DIRECTIONS
Beginning with the first line, please return the entries exactly through the line that contains "0, 0, 0xf0000000⟩", and leave out all later lines.

GIVEN RECORDS
____
/-- Table 17-10 with the field tables of chapters 2 to 17. -/
def Reg.info : Reg → RegInfo
  | .ID_PART => ⟨0x0, 0, 1, 0, 1, 0x434c16b1, 0, 0, 0, 0, 0, 0, 0⟩
  | .ID_CAP => ⟨0x4, 0, 1, 0, 1, 0x7f35fffd, 0, 0, 0, 0, 0, 0, 0⟩
  | .FW_VER => ⟨0x8, 0, 1, 0, 1, 0, 0, 0, 0, 0, 0xffffffff, 0xffffffff, 0⟩
  | .BUILD => ⟨0x10, 4, 4, 0, 1, 0, 0, 0, 0, 0, 0xffffffff, 0xffffffff, 0⟩
  | .UPTIME => ⟨0x20, 0, 1, 0, 1, 0, 0, 0, 0, 0, 0, 0, 0⟩
  | .SUM_STAT => ⟨0x10000, 0, 1, 0, 1, 0, 0, 0, 0, 0x1880000, 0, 0, 0x3ffff⟩
  | .SUM_CHG => ⟨0x10004, 0, 1, 0, 1, 0, 0, 0, 0, 0xffff, 0, 0, 0⟩
  | .STREAM_ST_LO => ⟨0x10040, 0, 1, 0, 1, 0, 0, 0, 0, 0, 0, 0, 0⟩
  | .STREAM_ST_HI => ⟨0x10044, 0, 1, 0, 1, 0, 0, 0, 0, 0, 0, 0, 0⟩
  | .SUB_EN => ⟨0x10048, 0, 1, 0, 1, 0, 0, 0, 0, 0, 0, 0, 0⟩
  | .SUB_BOUND => ⟨0x1004c, 0, 1, 0, 1, 0, 0, 0, 0, 0, 0, 0, 0⟩
  | .RES_OPEN_LO => ⟨0x10050, 0, 1, 0, 1, 0, 0, 0, 0, 0, 0, 0, 0⟩
  | .RES_OPEN_HI => ⟨0x10054, 0, 1, 0, 1, 0, 0, 0, 0, 0, 0, 0, 0⟩
  | .RES_STALL_LO => ⟨0x10058, 0, 1, 0, 1, 0, 0, 0, 0, 0, 0, 0, 0⟩
  | .RES_STALL_HI => ⟨0x1005c, 0, 1, 0, 1, 0, 0, 0, 0, 0, 0, 0, 0⟩
  | .PART_ST => ⟨0x10060, 0, 1, 0, 1, 0, 0, 0, 0, 0, 0, 0, 0⟩
  | .GOV_CTRL => ⟨0x20000, 0, 1, 0, 1, 0xc000121a, 0, 0xffffffff, 0, 0xffffffff, 0, 0, 0⟩
  | .GOV_STATUS => ⟨0x20004, 0, 1, 0, 1, 0, 0, 0, 0, 0, 0, 0, 0⟩
  | .GOV_POWER => ⟨0x20008, 0, 1, 0, 1, 0, 0xffff, 0, 0, 0, 0, 0, 0⟩
  | .PACE_BLK => ⟨0x20100, 0x40, 4, 4, 9, 0, 0xfff00, 0, 0, 0, 0, 0, 0xff⟩
  | .PACE_MEM => ⟨0x20200, 4, 4, 0, 1, 0, 0xfff00, 0, 0, 0, 0, 0, 0xff⟩
  | .REGION_MAP => ⟨0x20400, 4, 4, 0, 1, 0x76543210, 0, 0, 0, 0xffffffff, 0, 0, 0⟩
  | .CELL_MAP => ⟨0x20500, 0x40, 4, 4, 9, 0x8688, 0, 0, 0, 0x3ffff, 0, 0, 0xfffc0000⟩
  | .UNIT_MAP => ⟨0x20600, 0, 1, 0, 1, 0xf688688, 0, 0, 0, 0xfffffff, 0, 0, 0xf0000000⟩
  | .BM_ECC => ⟨0x30000, 0x40, 4, 4, 9, 0, 0xffffff00, 0, 0, 0xff, 0, 0, 0⟩
  | .SM_ECC => ⟨0x30100, 4, 132, 0, 1, 0, 0xffffff00, 0, 0, 0xff, 0, 0, 0⟩
  | .SM_SPARE => ⟨0x30400, 4, 4, 0, 1, 0, 0, 0, 0, 0x8000007f, 0, 0, 0x3fffff80⟩
  | .SNS_CFG => ⟨0x40000, 0x80, 16, 0, 1, 0, 0, 0, 0, 0, 0xffffffff, 0xffffffff, 0⟩
  | .SNS_TIME => ⟨0x40004, 0x80, 16, 0, 1, 0, 0, 0, 0, 0, 0xffffffff, 0xffffffff, 0⟩
  | .SNS_EXP => ⟨0x40008, 0x80, 16, 4, 3, 0, 0, 0, 0, 0, 0xffffffff, 0xffffffff, 0⟩
  | .SNS_IF => ⟨0x40014, 0x80, 16, 0, 1, 0x800, 0, 0, 0, 0, 0xffffffff, 0xffffffff, 0⟩
  | .SNS_RX => ⟨0x40018, 0x80, 16, 0, 1, 0, 0, 0, 0, 0, 0xffff0000, 0xffff0000, 0xffff⟩
  | .SNS_PAGE => ⟨0x4001c, 0x80, 16, 0, 1, 0x3e8, 0, 0, 0, 0, 0xffffffff, 0xffffffff, 0⟩
  | .SNS_CREDIT => ⟨0x40020, 0x80, 16, 0, 1, 0x48000000, 0, 0, 0, 0, 0xf8000000, 0xf8000000, 0x7ffff⟩
  | .SNS_STATE => ⟨0x40024, 0x80, 16, 0, 1, 0, 0, 0, 0, 0, 0, 0, 0x3ffffff⟩
  | .SNS_PAGES => ⟨0x40028, 0x80, 16, 0, 1, 0, 0, 0, 0, 0, 0, 0, 0⟩
  | .SNS_CNT0 => ⟨0x4002c, 0x80, 16, 0, 1, 0, 0xffffffff, 0, 0, 0, 0, 0, 0⟩
  | .SNS_CNT1 => ⟨0x40030, 0x80, 16, 0, 1, 0, 0xffffffff, 0, 0, 0, 0, 0, 0⟩
  | .SHD_CFG => ⟨0x40034, 0x80, 16, 0, 1, 0xf0a28000, 0, 0, 0, 0x1800, 0xffffe000, 0xffffe000, 0x7ff⟩
  | .SHD_STAT => ⟨0x40038, 0x80, 16, 0, 1, 0, 0, 0, 0, 0xffffffff, 0, 0, 0⟩
  | .EDGE_CFG => ⟨0x4003c, 0x80, 16, 0, 1, 0x183010, 0, 0, 0, 0, 0xffffffff, 0xffffffff, 0⟩
  | .SKEW_CFG => ⟨0x40040, 0x80, 16, 0, 1, 0x85100040, 0, 0, 0, 0, 0xffffffff, 0xffffffff, 0⟩
  | .BAND_CFG => ⟨0x40044, 0x80, 16, 0, 1, 0, 0, 0, 0, 0, 0xffffffff, 0xffffffff, 0⟩
  | .BAND_HND => ⟨0x40048, 0x80, 16, 0, 1, 0, 0, 0, 0, 0, 0xffff00ff, 0xffff00ff, 0xff00⟩
  | .COND_CNT => ⟨0x4004c, 0x80, 16, 0, 1, 0, 0xffffffff, 0, 0, 0, 0, 0, 0⟩
  | .PAGE_GEOM => ⟨0x40050, 0x80, 16, 0, 1, 0, 0, 0, 0, 0, 0, 0, 0xc000⟩
  | .SNS_SEG => ⟨0x40800, 0x40, 16, 4, 16, 0, 0, 0, 0, 0, 0xffffffff, 0xffffffff, 0⟩
  | .ENC_CFG => ⟨0x41000, 0x20, 8, 0, 1, 0x4000000, 0, 0, 0, 0, 0xff000000, 0xff000000, 0xffffff⟩
  | .ENC_DIV => ⟨0x41004, 0x20, 8, 0, 1, 0x10000, 0, 0, 0, 0, 0xffffffff, 0xffffffff, 0⟩
  | .ENC_HOLD => ⟨0x41008, 0x20, 8, 0, 1, 0, 0, 0, 0, 0, 0xffffffff, 0xffffffff, 0⟩
  | .ENC_STAT => ⟨0x4100c, 0x20, 8, 0, 1, 0, 0xffffffff, 0, 0, 0, 0, 0, 0⟩
  | .HOLD_STAT => ⟨0x41010, 0x20, 8, 0, 1, 0, 0, 0x100, 0, 0, 0, 0, 0x7ffffe03⟩
  | .STITCH => ⟨0x42000, 0x40, 16, 4, 16, 0, 0, 0, 0, 0, 0xfffff800, 0xfffff800, 0x7ff⟩
  | .SUB_CFG => ⟨0x50000, 0x20, 32, 0, 1, 0x100000, 0, 0, 0, 0, 0x1fffffff, 0x1fffffff, 0⟩
  | .SUB_LIM => ⟨0x50004, 0x20, 32, 0, 1, 0x80c8199a, 0, 0, 0, 0, 0xffffffff, 0xffffffff, 0⟩
  | .SUB_ENV => ⟨0x50008, 0x20, 32, 0, 1, 0x3938700, 0, 0, 0, 0, 0xffffffff, 0xffffffff, 0⟩
  | .SUB_CNT => ⟨0x5000c, 0x20, 32, 0, 1, 0, 0xffffffff, 0, 0, 0, 0, 0, 0⟩
  | .DEC_EXP0 => ⟨0x50400, 0, 1, 0, 1, 0x1000ffff, 0, 0, 0, 0, 0xffffffff, 0xffffffff, 0⟩
  | .DEC_EXP1 => ⟨0x50404, 0, 1, 0, 1, 0x8000408, 0, 0, 0, 0, 0xffffffff, 0xffffffff, 0⟩
  | .DEC_CNT => ⟨0x50408, 0, 1, 0, 1, 0, 0xffffffff, 0, 0, 0, 0, 0, 0⟩
  | .QNT_CNT => ⟨0x70000, 4, 16, 0, 1, 0, 0xffffffff, 0, 0, 0, 0, 0, 0⟩
  | .QNT_FP => ⟨0x70040, 0, 1, 0, 1, 0, 0xffffffff, 0, 0, 0, 0, 0, 0⟩
  | .QNT_SKEW => ⟨0x70080, 4, 48, 0, 1, 0, 0xffffffff, 0, 0, 0, 0, 0, 0⟩
  | .KV_POOL_CFG => ⟨0x90000, 0, 1, 0, 1, 0x300008ff, 0, 0, 0, 0, 0xffffffff, 0xffffffff, 0⟩
  | .KV_POOL_STAT => ⟨0x90004, 0, 1, 0, 1, 0, 0, 0, 0, 0, 0, 0, 0⟩
  | .KV_RESV => ⟨0x90008, 0, 1, 0, 1, 0, 0, 0, 0, 0, 0xffff0000, 0xffff0000, 0⟩
  | .KV_OVF => ⟨0x9000c, 0, 1, 0, 1, 0, 0, 0, 0, 0, 0xffff0000, 0xffff0000, 0⟩
  | .KV_EPOCH_LO => ⟨0x90010, 0, 1, 0, 1, 0, 0, 0, 0, 0, 0, 0, 0⟩
  | .KV_EPOCH_HI => ⟨0x90014, 0, 1, 0, 1, 0, 0, 0, 0, 0, 0, 0, 0⟩
  | .KV_CNT0 => ⟨0x90018, 0, 1, 0, 1, 0, 0xffffffff, 0, 0, 0, 0, 0, 0⟩
  | .KV_CNT1 => ⟨0x9001c, 0, 1, 0, 1, 0, 0xffffffff, 0, 0, 0, 0, 0, 0⟩
  | .TXT_DICT => ⟨0xa0000, 0x10, 4, 0, 1, 0, 0, 0, 0, 0, 0xffffffe0, 0xffffffe0, 0x1f⟩
  | .TXT_VOCAB => ⟨0xa0004, 0x10, 4, 0, 1, 0, 0, 0, 0, 0, 0xfffffe00, 0xfffffe00, 0x1ff⟩
  | .TXT_GRAM => ⟨0xa0040, 0, 1, 0, 1, 0, 0, 0, 0, 0, 0xfffffffc, 0xfffffffc, 3⟩
  | .TXT_CNT0 => ⟨0xa0080, 0, 1, 0, 1, 0, 0xffffffff, 0, 0, 0, 0, 0, 0⟩
  | .TXT_CNT1 => ⟨0xa0084, 0, 1, 0, 1, 0, 0xffffffff, 0, 0, 0, 0, 0, 0⟩
  | .TXT_CNT2 => ⟨0xa0088, 0, 1, 0, 1, 0, 0xffffffff, 0, 0, 0, 0, 0, 0⟩
  | .ADAPT_CTRL => ⟨0xb0000, 0, 1, 0, 1, 0x73c84, 0, 0xe0000000, 0, 0, 0x83ffffff, 0x83ffffff, 0⟩
  | .ADAPT_CFG => ⟨0xb0004, 0, 1, 0, 1, 0x100000, 0, 0, 0, 0, 0xfffff000, 0xfffff000, 0xfff⟩
  | .ADAPT_RING => ⟨0xb0008, 0, 1, 0, 1, 0x80002000, 0, 0, 0, 0, 0xffffffff, 0xffffffff, 0⟩
  | .ADAPT_STAT => ⟨0xb000c, 0, 1, 0, 1, 0, 0, 0, 0, 0, 0, 0, 0x7ff⟩
  | .ADAPT_SEQ => ⟨0xb0010, 0, 1, 0, 1, 0, 0, 0, 0, 0, 0, 0, 0⟩
  | .ADAPT_CNT0 => ⟨0xb0020, 0, 1, 0, 1, 0, 0xffffffff, 0, 0, 0, 0, 0, 0⟩
  | .ADAPT_CNT1 => ⟨0xb0024, 0, 1, 0, 1, 0, 0xffffffff, 0, 0, 0, 0, 0, 0⟩
  | .ADAPT_SET => ⟨0xb0040, 0x10, 8, 0, 1, 0, 0, 0, 0, 0, 0xfe000000, 0xfe000000, 0⟩
  | .ADAPT_SCORE => ⟨0xb0044, 0x10, 8, 0, 1, 0, 0, 0, 0, 0, 0, 0, 0xff⟩
  | .ADAPT_UPD => ⟨0xb0048, 0x10, 8, 0, 1, 0, 0, 0, 0, 0, 0, 0, 0⟩
  | .SCHED_CFG => ⟨0xc0000, 0, 1, 0, 1, 0x10000, 0, 0, 0, 0, 0xf0000, 0xf0000, 0xffff⟩
  | .SCHED_STAT => ⟨0xc0010, 4, 4, 0, 1, 0, 0, 0, 0, 0, 0, 0, 0x3ff⟩
  | .SCHED_CNT => ⟨0xc0020, 4, 4, 0, 1, 0, 0xffffffff, 0, 0, 0, 0, 0, 0⟩
  | .HEDGE_SYS => ⟨0xc0040, 0, 1, 0, 1, 0x40, 0, 0, 0, 0, 0xffffffff, 0xffffffff, 0⟩
  | .PART_CFG => ⟨0xc0100, 0x20, 16, 0, 1, 0x32, 0, 0, 0, 0, 0xc3ffffff, 0xc3ffffff, 0⟩
  | .PART_BLK => ⟨0xc0104, 0x20, 16, 0, 1, 0, 0, 0, 0, 0, 0xffffffff, 0xffffffff, 0⟩
  | .PART_SPILL => ⟨0xc0108, 0x20, 16, 0, 1, 0, 0, 0, 0, 0, 0xffffffff, 0xffffffff, 0⟩
  | .PART_CTRL => ⟨0xc010c, 0x20, 16, 0, 1, 0, 0, 0xc0000000, 0, 0, 0x80000000, 0x80000000, 0x3fffffff⟩
  | .PART_CNT => ⟨0xc0110, 0x20, 16, 0, 1, 0, 0xffffffff, 0, 0, 0, 0, 0, 0⟩
  | .HEDGE => ⟨0xc1000, 0x40, 16, 4, 9, 0, 0, 0, 0, 0, 0xffffffff, 0xffffffff, 0⟩
  | .FAULT_CFG => ⟨0xd0000, 0, 1, 0, 1, 0x10281408, 0, 0, 0, 0, 0xffffffff, 0xffffffff, 0⟩
  | .VAR_STAT => ⟨0xd0004, 0, 1, 0, 1, 0, 0, 0, 0, 0xffef8000, 0, 0, 0x7fff⟩
  | .VAR_SHED_SUB => ⟨0xd0008, 0, 1, 0, 1, 0, 0, 0, 0, 0xffffffff, 0, 0, 0⟩
  | .SPARE_HEALTH => ⟨0xd0010, 4, 4, 0, 1, 0, 0, 0, 0, 0xfffffff0, 0, 0, 0xf⟩
  | .CORE_STAT => ⟨0xd0020, 0, 1, 0, 1, 0, 0, 0, 0, 0xfffff000, 0, 0, 0xfff⟩
  | .FAULT_CNT0 => ⟨0xd0028, 0, 1, 0, 1, 0, 0xffffffff, 0, 0, 0, 0, 0, 0⟩
  | .FAULT_CNT1 => ⟨0xd002c, 0, 1, 0, 1, 0, 0xffffffff, 0, 0, 0, 0, 0, 0⟩
  | .LDG_STAT => ⟨0xd0040, 0, 1, 0, 1, 0, 0xff00, 0, 0xffff0000, 0, 0, 0, 0xf⟩
  | .LDG_ITEM => ⟨0xd0080, 4, 8, 0, 1, 0, 0, 0, 0, 0, 0, 0, 0⟩
  | .FAULT_LOG_PTR => ⟨0xd0100, 0, 1, 0, 1, 0, 0, 0, 0, 0xffffffff, 0, 0, 0⟩
  | .FAULT_LOG_W0 => ⟨0xd1000, 0x10, 256, 0, 1, 0, 0, 0, 0, 0xffffffff, 0, 0, 0⟩
  | .FAULT_LOG_W1 => ⟨0xd1004, 0x10, 256, 0, 1, 0, 0, 0, 0, 0x3fffffff, 0, 0, 0xc0000000⟩
  | .FAULT_LOG_W2 => ⟨0xd1008, 0x10, 256, 0, 1, 0, 0, 0, 0, 0xffffffff, 0, 0, 0⟩
  | .FAULT_LOG_W3 => ⟨0xd100c, 0x10, 256, 0, 1, 0, 0, 0, 0, 0xffffffff, 0, 0, 0⟩
  | .PORT_CFG => ⟨0xe0000, 0x100, 2, 0, 1, 0x2ee, 0, 0, 0, 0, 0xffffffff, 0xffffffff, 0⟩
  | .PORT_STAT => ⟨0xe0004, 0x100, 2, 0, 1, 0, 0, 0, 0, 0, 0, 0, 0x1fffff⟩
  | .PORT_LAT => ⟨0xe0008, 0x100, 2, 0, 1, 0, 0, 0xffffffff, 0, 0xffffffff, 0xffffffff, 0, 0⟩
  | .QUEUE_MAP => ⟨0xe000c, 0x100, 2, 0, 1, 0x3fba3440, 0, 0, 0, 0, 0xffffffff, 0xffffffff, 0⟩
  | .PORT_CNT0 => ⟨0xe0010, 0x100, 2, 0, 1, 0, 0xffffffff, 0, 0, 0, 0, 0, 0⟩
  | .PORT_CNT1 => ⟨0xe0014, 0x100, 2, 0, 1, 0, 0xffffffff, 0, 0, 0, 0, 0, 0⟩
  | .PORT_IP4 => ⟨0xe0018, 0x100, 2, 0, 1, 0, 0, 0, 0, 0, 0, 0, 0⟩
  | .PORT_MAC_LO => ⟨0xe001c, 0x100, 2, 0, 1, 0, 0, 0, 0, 0, 0xffffffff, 0xffffffff, 0⟩
  | .PORT_MAC_HI => ⟨0xe0020, 0x100, 2, 0, 1, 0, 0, 0, 0, 0, 0xffff, 0xffff, 0xffff0000⟩
  | .TIME_CTRL => ⟨0xe1000, 0, 1, 0, 1, 0, 0, 0, 0, 0, 0xffff0000, 0xffff0000, 0xffff⟩
  | .TIME_STAT => ⟨0xe1004, 0, 1, 0, 1, 0, 0, 0, 0, 0x10000000, 0, 0, 0x7f⟩
  | .TIME_SEC_LO => ⟨0xe1008, 0, 1, 0, 1, 0, 0, 0, 0, 0, 0, 0, 0⟩
  | .TIME_SEC_HI => ⟨0xe100c, 0, 1, 0, 1, 0, 0, 0, 0, 0, 0, 0, 0xffff0000⟩
  | .TIME_NS => ⟨0xe1010, 0, 1, 0, 1, 0, 0, 0, 0, 0, 0, 0, 0xc0000000⟩
  | .TIME_FRAC => ⟨0xe1014, 0, 1, 0, 1, 0, 0, 0, 0, 0, 0, 0, 0⟩
  | .TIME_RATE => ⟨0xe1018, 0, 1, 0, 1, 0, 0, 0, 0, 0xffffffff, 0, 0, 0⟩
  | .TIME_OFFSET => ⟨0xe101c, 0, 1, 0, 1, 0, 0, 0, 0, 0, 0, 0, 0⟩
  | .TIME_PATH => ⟨0xe1020, 0, 1, 0, 1, 0, 0, 0, 0, 0, 0, 0, 0⟩
  | .TIME_SERVO => ⟨0xe1024, 0, 1, 0, 1, 0x44c0089, 0, 0, 0, 0, 0xffffffff, 0xffffffff, 0⟩
  | .TIME_LIM => ⟨0xe1028, 0, 1, 0, 1, 0x3e82710, 0, 0, 0, 0, 0xffffffff, 0xffffffff, 0⟩
  | .PPS_CFG => ⟨0xe102c, 0, 1, 0, 1, 0x40640000, 0, 0xffff, 0, 0xffff, 0xe1ffffff, 0xe1ff0000, 0x1e000000⟩
  | .EVT_CFG => ⟨0xe1030, 0, 1, 0, 1, 0, 0, 0xc0000000, 0x1000000, 0xc0000000, 0, 0, 0xffffff⟩
  | .EVT_SEC_LO => ⟨0xe1034, 0, 1, 0, 1, 0, 0xffffffff, 0, 0, 0, 0, 0, 0⟩
  | .EVT_SEC_HI => ⟨0xe1038, 0, 1, 0, 1, 0, 0, 0, 0, 0, 0, 0, 0xfffc0000⟩
  | .EVT_NS => ⟨0xe103c, 0, 1, 0, 1, 0, 0, 0, 0, 0, 0, 0, 0⟩
  | .TIME_CNT => ⟨0xe1040, 0, 1, 0, 1, 0, 0xffffffff, 0, 0, 0, 0, 0, 0⟩
  | .JRT_CFG => ⟨0xf0000, 0, 1, 0, 1, 0xca1c140a, 0, 0, 0, 0, 0xffffffff, 0xffffffff, 0⟩
  | .JRT_TMR => ⟨0xf0004, 0, 1, 0, 1, 0x1388c800, 0, 0, 0, 0, 0xffffffff, 0xffffffff, 0⟩
  | .JRT_SPOOL => ⟨0xf0008, 0, 1, 0, 1, 0x400, 0, 0, 0, 0, 0xffffffff, 0xffffffff, 0⟩
  | .JRT_QUOTA => ⟨0xf000c, 0, 1, 0, 1, 0x2000000, 0, 0, 0, 0, 0xffff0000, 0xffff0000, 0⟩
  | .JRT_CNT => ⟨0xf0010, 0, 1, 0, 1, 0, 0xffffffff, 0, 0, 0, 0, 0, 0⟩
  | .CLASS_CFG => ⟨0xf0100, 0x10, 32, 0, 1, 0, 0, 0, 0, 0, 0xffe00000, 0xffe00000, 0x7fff⟩
  | .CLASS_STR => ⟨0xf0104, 0x10, 32, 0, 1, 0, 0, 0, 0, 0, 0xffff, 0xffff, 0xffff0000⟩
  | .CLASS_SUB => ⟨0xf0108, 0x10, 32, 0, 1, 0, 0, 0, 0, 0, 0xffffffff, 0xffffffff, 0⟩
  | .CLASS_DEC => ⟨0xf010c, 0x10, 32, 0, 1, 0, 0, 0, 0, 0, 0xffffffff, 0xffffffff, 0⟩
  | .SESS_STAT => ⟨0xf0400, 0x20, 64, 0, 1, 0, 0, 0, 0, 0, 0, 0, 0x1fff⟩
  | .SESS_MAND => ⟨0xf0404, 0x20, 64, 0, 1, 0, 0, 0, 0, 0, 0, 0, 0⟩
  | .SESS_OPT => ⟨0xf0408, 0x20, 64, 0, 1, 0, 0, 0, 0, 0, 0, 0, 0⟩
  | .SESS_SPOOL => ⟨0xf040c, 0x20, 64, 0, 1, 0, 0, 0, 0, 0, 0, 0, 0⟩
  | .SESS_CNT0 => ⟨0xf0410, 0x20, 64, 0, 1, 0, 0xffffffff, 0, 0, 0, 0, 0, 0⟩
  | .SESS_CNT1 => ⟨0xf0414, 0x20, 64, 0, 1, 0, 0xffffffff, 0, 0, 0, 0, 0, 0⟩
  | .RSB_ADDR => ⟨0xf1000, 0x40, 64, 4, 4, 0, 0, 0, 0, 0, 0, 0, 0⟩
  | .RSB_PORT => ⟨0xf1010, 0x40, 64, 0, 1, 0, 0, 0, 0, 0, 0, 0, 0xfff⟩
  | .RSB_ALT => ⟨0xf1014, 0x40, 64, 4, 4, 0, 0, 0, 0, 0, 0, 0, 0⟩
  | .RSB_OPEN => ⟨0xf1024, 0x40, 64, 0, 1, 0, 0, 0, 0, 0, 0, 0, 0⟩
  | .SSB_ADDR => ⟨0xf2000, 0x40, 32, 4, 4, 0, 0, 0, 0, 0, 0, 0, 0⟩
  | .SSB_PORT => ⟨0xf2010, 0x40, 32, 0, 1, 0, 0, 0, 0, 0, 0, 0, 0xfff⟩
  | .SSB_ALT => ⟨0xf2014, 0x40, 32, 4, 4, 0, 0, 0, 0, 0, 0, 0, 0⟩
  | .SSB_OPEN => ⟨0xf2024, 0x40, 32, 0, 1, 0, 0, 0, 0, 0, 0, 0, 0⟩
  | .BOOT_STAT => ⟨0x100000, 0, 1, 0, 1, 0, 0, 0, 0, 0, 0, 0, 0⟩
  | .BOOT_IMG => ⟨0x100004, 0, 1, 0, 1, 0, 0, 0, 0, 0, 0, 0, 0xffffff⟩
  | .BOOT_ACT_LO => ⟨0x100008, 0, 1, 0, 1, 0, 0, 0, 0, 0, 0, 0, 0⟩
  | .BOOT_ACT_HI => ⟨0x10000c, 0, 1, 0, 1, 0, 0, 0, 0, 0, 0, 0, 0⟩
  | .FUSE_STAT => ⟨0x100010, 0, 1, 0, 1, 0, 0, 0, 0, 0x300000, 0, 0, 0xfffff⟩
  | .DEV_ID_LO => ⟨0x100014, 0, 1, 0, 1, 0, 0, 0, 0, 0, 0, 0, 0⟩
  | .DEV_ID_HI => ⟨0x100018, 0, 1, 0, 1, 0, 0, 0, 0, 0, 0, 0, 0⟩
  | .BOOT_ID_LO => ⟨0x10001c, 0, 1, 0, 1, 0, 0, 0, 0, 0, 0, 0, 0⟩
  | .BOOT_ID_HI => ⟨0x100020, 0, 1, 0, 1, 0, 0, 0, 0, 0, 0, 0, 0⟩
  | .TEMP => ⟨0x100024, 0, 1, 0, 1, 0, 0, 0, 0, 0, 0, 0, 0⟩
  | .ATT_STAT => ⟨0x100028, 0, 1, 0, 1, 0, 0, 0, 0, 0, 0, 0, 0x3ff⟩
  | .NMP_CNT => ⟨0x10002c, 0, 1, 0, 1, 0, 0xffffffff, 0, 0, 0, 0, 0, 0⟩
  | .FUSE_NET => ⟨0x100030, 0, 1, 0, 1, 0, 0, 0, 0, 0, 0, 0, 0xfffffff⟩
  | .JTAG_NONCE => ⟨0x100034, 0, 1, 0, 1, 0, 0, 0, 0, 0xffffffff, 0, 0, 0⟩
  | .LONG_STAT => ⟨0x100040, 8, 8, 0, 1, 0, 0, 0, 0, 0, 0, 0, 3⟩
  | .LONG_HND => ⟨0x100044, 8, 8, 0, 1, 0, 0, 0, 0, 0, 0, 0, 0xffff0000⟩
____
EXERCISE OUTPUT
/-- Table 17-10 with the field tables of chapters 2 to 17. -/
def Reg.info : Reg → RegInfo
  | .ID_PART => ⟨0x0, 0, 1, 0, 1, 0x434c16b1, 0, 0, 0, 0, 0, 0, 0⟩
  | .ID_CAP => ⟨0x4, 0, 1, 0, 1, 0x7f35fffd, 0, 0, 0, 0, 0, 0, 0⟩
  | .FW_VER => ⟨0x8, 0, 1, 0, 1, 0, 0, 0, 0, 0, 0xffffffff, 0xffffffff, 0⟩
  | .BUILD => ⟨0x10, 4, 4, 0, 1, 0, 0, 0, 0, 0, 0xffffffff, 0xffffffff, 0⟩
  | .UPTIME => ⟨0x20, 0, 1, 0, 1, 0, 0, 0, 0, 0, 0, 0, 0⟩
  | .SUM_STAT => ⟨0x10000, 0, 1, 0, 1, 0, 0, 0, 0, 0x1880000, 0, 0, 0x3ffff⟩
  | .SUM_CHG => ⟨0x10004, 0, 1, 0, 1, 0, 0, 0, 0, 0xffff, 0, 0, 0⟩
  | .STREAM_ST_LO => ⟨0x10040, 0, 1, 0, 1, 0, 0, 0, 0, 0, 0, 0, 0⟩
  | .STREAM_ST_HI => ⟨0x10044, 0, 1, 0, 1, 0, 0, 0, 0, 0, 0, 0, 0⟩
  | .SUB_EN => ⟨0x10048, 0, 1, 0, 1, 0, 0, 0, 0, 0, 0, 0, 0⟩
  | .SUB_BOUND => ⟨0x1004c, 0, 1, 0, 1, 0, 0, 0, 0, 0, 0, 0, 0⟩
  | .RES_OPEN_LO => ⟨0x10050, 0, 1, 0, 1, 0, 0, 0, 0, 0, 0, 0, 0⟩
  | .RES_OPEN_HI => ⟨0x10054, 0, 1, 0, 1, 0, 0, 0, 0, 0, 0, 0, 0⟩
  | .RES_STALL_LO => ⟨0x10058, 0, 1, 0, 1, 0, 0, 0, 0, 0, 0, 0, 0⟩
  | .RES_STALL_HI => ⟨0x1005c, 0, 1, 0, 1, 0, 0, 0, 0, 0, 0, 0, 0⟩
  | .PART_ST => ⟨0x10060, 0, 1, 0, 1, 0, 0, 0, 0, 0, 0, 0, 0⟩
  | .GOV_CTRL => ⟨0x20000, 0, 1, 0, 1, 0xc000121a, 0, 0xffffffff, 0, 0xffffffff, 0, 0, 0⟩
  | .GOV_STATUS => ⟨0x20004, 0, 1, 0, 1, 0, 0, 0, 0, 0, 0, 0, 0⟩
  | .GOV_POWER => ⟨0x20008, 0, 1, 0, 1, 0, 0xffff, 0, 0, 0, 0, 0, 0⟩
  | .PACE_BLK => ⟨0x20100, 0x40, 4, 4, 9, 0, 0xfff00, 0, 0, 0, 0, 0, 0xff⟩
  | .PACE_MEM => ⟨0x20200, 4, 4, 0, 1, 0, 0xfff00, 0, 0, 0, 0, 0, 0xff⟩
  | .REGION_MAP => ⟨0x20400, 4, 4, 0, 1, 0x76543210, 0, 0, 0, 0xffffffff, 0, 0, 0⟩
  | .CELL_MAP => ⟨0x20500, 0x40, 4, 4, 9, 0x8688, 0, 0, 0, 0x3ffff, 0, 0, 0xfffc0000⟩
  | .UNIT_MAP => ⟨0x20600, 0, 1, 0, 1, 0xf688688, 0, 0, 0, 0xfffffff, 0, 0, 0xf0000000⟩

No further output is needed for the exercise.